• [PROVIDED RECORDS]

=== Section Start ===

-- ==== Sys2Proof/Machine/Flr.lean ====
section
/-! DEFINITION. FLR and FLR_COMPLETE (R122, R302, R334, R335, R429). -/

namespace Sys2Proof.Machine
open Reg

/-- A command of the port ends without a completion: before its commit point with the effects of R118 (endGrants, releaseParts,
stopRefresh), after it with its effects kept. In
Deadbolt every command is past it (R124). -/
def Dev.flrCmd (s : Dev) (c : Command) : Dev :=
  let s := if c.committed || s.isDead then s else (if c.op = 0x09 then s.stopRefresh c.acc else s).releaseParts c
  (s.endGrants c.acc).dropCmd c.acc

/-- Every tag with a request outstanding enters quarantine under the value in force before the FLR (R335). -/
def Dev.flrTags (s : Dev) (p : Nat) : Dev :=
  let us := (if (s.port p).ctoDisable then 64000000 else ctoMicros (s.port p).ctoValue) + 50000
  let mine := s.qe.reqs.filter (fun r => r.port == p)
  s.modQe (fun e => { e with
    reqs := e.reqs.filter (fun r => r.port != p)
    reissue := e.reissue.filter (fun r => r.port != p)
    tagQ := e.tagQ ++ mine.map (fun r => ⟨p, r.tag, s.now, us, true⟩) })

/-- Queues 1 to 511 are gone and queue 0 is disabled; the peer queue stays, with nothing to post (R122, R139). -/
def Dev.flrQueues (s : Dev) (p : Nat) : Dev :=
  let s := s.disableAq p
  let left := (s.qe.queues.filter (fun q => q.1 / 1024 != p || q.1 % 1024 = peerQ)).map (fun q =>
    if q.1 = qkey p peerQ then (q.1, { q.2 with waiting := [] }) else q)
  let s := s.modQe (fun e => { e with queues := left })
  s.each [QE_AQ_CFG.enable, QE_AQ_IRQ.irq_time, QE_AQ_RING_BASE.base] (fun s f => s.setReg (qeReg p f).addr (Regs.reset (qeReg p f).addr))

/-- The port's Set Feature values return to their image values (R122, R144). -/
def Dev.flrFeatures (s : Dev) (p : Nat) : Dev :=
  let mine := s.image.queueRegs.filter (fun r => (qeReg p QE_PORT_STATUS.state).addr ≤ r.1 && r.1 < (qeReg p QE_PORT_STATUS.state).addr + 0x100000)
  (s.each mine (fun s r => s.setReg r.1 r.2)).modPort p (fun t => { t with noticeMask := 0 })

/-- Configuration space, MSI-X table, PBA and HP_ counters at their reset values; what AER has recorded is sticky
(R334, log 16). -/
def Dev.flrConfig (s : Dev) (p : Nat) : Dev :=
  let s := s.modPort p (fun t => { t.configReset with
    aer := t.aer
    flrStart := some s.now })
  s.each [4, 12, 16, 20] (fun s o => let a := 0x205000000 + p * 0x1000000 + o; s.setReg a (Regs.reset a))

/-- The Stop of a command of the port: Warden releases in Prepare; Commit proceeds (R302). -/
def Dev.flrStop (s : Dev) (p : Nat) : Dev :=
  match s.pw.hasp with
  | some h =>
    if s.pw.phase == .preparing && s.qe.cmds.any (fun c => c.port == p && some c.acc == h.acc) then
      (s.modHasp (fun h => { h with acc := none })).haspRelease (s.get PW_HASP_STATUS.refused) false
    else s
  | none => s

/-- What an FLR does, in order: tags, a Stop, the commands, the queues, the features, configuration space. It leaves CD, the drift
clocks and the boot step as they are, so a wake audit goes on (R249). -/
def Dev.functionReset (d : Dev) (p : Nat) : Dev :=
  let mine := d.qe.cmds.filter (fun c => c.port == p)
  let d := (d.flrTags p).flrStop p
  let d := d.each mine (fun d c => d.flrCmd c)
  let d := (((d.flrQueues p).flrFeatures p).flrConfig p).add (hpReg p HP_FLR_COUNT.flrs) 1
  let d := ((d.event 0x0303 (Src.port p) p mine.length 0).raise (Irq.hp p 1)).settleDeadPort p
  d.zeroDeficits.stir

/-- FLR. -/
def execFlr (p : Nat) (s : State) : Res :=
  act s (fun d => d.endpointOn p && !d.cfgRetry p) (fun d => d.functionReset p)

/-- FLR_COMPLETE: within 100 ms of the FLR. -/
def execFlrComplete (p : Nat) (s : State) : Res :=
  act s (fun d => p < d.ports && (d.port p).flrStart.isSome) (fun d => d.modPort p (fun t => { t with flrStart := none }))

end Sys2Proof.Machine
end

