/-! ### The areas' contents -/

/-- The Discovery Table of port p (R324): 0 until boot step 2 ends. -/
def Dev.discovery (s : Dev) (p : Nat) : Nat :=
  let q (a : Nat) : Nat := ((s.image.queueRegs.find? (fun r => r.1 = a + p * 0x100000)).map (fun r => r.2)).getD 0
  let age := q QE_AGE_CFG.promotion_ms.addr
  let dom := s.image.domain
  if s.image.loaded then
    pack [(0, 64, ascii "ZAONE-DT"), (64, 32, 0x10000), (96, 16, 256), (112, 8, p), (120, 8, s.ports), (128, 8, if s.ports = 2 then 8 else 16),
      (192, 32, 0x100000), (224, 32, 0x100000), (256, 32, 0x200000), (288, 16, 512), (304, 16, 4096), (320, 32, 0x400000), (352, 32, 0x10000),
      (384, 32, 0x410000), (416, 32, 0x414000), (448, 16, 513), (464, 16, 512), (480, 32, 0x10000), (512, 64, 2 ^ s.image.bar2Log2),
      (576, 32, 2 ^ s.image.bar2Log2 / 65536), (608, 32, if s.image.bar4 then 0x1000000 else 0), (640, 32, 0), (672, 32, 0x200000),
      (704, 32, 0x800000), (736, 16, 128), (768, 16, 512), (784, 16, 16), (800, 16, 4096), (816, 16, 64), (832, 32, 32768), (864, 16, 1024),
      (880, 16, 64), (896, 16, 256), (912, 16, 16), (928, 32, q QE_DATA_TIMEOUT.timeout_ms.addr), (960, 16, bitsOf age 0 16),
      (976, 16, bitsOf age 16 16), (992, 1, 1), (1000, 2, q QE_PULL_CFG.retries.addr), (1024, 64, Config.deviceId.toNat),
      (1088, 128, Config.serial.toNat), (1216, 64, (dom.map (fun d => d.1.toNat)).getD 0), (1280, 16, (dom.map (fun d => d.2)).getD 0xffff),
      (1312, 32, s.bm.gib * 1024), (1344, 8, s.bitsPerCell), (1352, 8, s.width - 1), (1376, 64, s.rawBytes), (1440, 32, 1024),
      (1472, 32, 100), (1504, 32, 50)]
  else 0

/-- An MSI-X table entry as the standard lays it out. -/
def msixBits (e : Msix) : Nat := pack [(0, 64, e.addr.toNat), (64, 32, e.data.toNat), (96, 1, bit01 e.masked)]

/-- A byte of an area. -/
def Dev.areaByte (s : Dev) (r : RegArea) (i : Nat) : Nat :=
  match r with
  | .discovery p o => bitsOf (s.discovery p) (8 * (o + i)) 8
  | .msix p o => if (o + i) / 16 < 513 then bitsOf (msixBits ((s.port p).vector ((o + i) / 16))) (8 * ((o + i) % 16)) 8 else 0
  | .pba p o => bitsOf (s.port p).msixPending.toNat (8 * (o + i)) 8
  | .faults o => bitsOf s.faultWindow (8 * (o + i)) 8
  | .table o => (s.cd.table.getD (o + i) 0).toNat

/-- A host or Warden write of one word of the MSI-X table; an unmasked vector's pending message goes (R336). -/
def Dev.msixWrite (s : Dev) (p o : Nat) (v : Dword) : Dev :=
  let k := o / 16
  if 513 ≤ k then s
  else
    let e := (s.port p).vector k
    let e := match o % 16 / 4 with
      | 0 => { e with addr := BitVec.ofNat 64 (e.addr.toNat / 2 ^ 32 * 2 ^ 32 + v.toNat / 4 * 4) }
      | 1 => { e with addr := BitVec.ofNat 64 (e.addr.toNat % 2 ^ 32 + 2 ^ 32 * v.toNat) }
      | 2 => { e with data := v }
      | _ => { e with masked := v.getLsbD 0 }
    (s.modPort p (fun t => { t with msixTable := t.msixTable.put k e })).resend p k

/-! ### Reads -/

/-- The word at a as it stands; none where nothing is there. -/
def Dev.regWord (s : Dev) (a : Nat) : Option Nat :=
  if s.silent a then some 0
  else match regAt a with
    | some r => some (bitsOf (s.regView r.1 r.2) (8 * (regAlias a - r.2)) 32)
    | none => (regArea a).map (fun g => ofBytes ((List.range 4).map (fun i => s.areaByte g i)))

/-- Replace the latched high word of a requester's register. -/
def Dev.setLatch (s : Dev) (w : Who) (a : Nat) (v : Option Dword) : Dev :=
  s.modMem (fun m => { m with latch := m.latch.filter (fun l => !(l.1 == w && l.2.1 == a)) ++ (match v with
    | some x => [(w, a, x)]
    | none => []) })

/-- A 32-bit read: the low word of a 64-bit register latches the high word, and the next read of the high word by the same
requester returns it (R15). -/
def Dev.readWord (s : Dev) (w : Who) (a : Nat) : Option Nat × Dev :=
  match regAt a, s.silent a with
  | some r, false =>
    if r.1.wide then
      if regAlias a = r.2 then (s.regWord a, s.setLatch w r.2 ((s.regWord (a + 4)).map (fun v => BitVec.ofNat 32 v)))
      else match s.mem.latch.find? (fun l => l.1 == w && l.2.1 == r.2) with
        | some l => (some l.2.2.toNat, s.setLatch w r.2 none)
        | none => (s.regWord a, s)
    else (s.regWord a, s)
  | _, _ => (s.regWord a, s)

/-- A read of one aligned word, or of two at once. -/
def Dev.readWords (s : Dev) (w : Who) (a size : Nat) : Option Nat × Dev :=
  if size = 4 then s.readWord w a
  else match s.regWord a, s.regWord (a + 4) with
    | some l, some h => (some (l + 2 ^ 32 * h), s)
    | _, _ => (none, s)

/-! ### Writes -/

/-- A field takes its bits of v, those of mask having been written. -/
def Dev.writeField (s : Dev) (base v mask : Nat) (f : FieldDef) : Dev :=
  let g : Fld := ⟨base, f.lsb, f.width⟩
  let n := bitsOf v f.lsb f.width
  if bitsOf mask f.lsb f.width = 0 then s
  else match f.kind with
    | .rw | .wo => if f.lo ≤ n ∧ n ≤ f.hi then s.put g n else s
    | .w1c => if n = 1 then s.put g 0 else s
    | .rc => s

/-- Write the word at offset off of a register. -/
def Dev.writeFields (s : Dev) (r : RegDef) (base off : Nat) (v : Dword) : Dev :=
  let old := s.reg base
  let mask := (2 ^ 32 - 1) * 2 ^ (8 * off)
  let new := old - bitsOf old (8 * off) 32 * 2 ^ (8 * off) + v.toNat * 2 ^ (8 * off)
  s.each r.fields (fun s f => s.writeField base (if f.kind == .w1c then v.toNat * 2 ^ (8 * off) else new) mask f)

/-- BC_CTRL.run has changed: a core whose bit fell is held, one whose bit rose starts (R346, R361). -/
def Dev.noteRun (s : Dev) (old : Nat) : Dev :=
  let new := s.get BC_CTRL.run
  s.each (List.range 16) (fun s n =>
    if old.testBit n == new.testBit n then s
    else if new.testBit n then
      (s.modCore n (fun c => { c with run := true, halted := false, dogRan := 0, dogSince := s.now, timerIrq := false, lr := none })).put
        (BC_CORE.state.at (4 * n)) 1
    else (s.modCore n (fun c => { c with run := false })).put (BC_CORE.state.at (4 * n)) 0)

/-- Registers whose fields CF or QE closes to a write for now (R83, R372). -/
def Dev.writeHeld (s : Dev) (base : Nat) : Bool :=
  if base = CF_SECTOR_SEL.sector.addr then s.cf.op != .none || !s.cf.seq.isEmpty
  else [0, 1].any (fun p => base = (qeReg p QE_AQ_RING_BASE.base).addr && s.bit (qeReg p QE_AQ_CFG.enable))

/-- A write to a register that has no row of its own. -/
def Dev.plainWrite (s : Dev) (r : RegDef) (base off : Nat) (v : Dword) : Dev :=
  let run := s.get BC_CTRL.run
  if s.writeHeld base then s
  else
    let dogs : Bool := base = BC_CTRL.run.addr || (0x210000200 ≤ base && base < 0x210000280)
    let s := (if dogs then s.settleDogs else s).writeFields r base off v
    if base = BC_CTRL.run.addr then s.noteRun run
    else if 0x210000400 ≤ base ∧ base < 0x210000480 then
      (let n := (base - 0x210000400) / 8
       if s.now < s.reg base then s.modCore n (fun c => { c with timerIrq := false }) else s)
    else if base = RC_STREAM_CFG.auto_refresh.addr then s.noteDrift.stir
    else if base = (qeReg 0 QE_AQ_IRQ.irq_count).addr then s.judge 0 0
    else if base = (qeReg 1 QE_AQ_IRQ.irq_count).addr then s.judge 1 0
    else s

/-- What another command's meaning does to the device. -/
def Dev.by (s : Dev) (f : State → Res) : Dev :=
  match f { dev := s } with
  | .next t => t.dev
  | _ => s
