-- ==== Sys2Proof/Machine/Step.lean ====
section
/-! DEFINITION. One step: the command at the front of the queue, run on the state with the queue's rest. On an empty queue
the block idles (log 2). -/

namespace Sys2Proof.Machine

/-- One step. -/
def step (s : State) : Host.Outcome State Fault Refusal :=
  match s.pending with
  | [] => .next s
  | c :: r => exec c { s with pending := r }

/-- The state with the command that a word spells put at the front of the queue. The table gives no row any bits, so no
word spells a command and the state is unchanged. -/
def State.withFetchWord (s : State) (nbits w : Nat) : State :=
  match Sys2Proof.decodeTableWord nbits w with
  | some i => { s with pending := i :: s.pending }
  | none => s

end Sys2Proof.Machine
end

=== Section End ===

• [ABOUT THIS EXERCISE] Lines with the string "stopRefresh": pick each one out of the material and return it.

• [RESPONSE TO THIS EXERCISE]
stopRefresh), after it with its effects kept. In
  let s := if c.committed || s.isDead then s else (if c.op = 0x09 then s.stopRefresh c.acc else s).releaseParts c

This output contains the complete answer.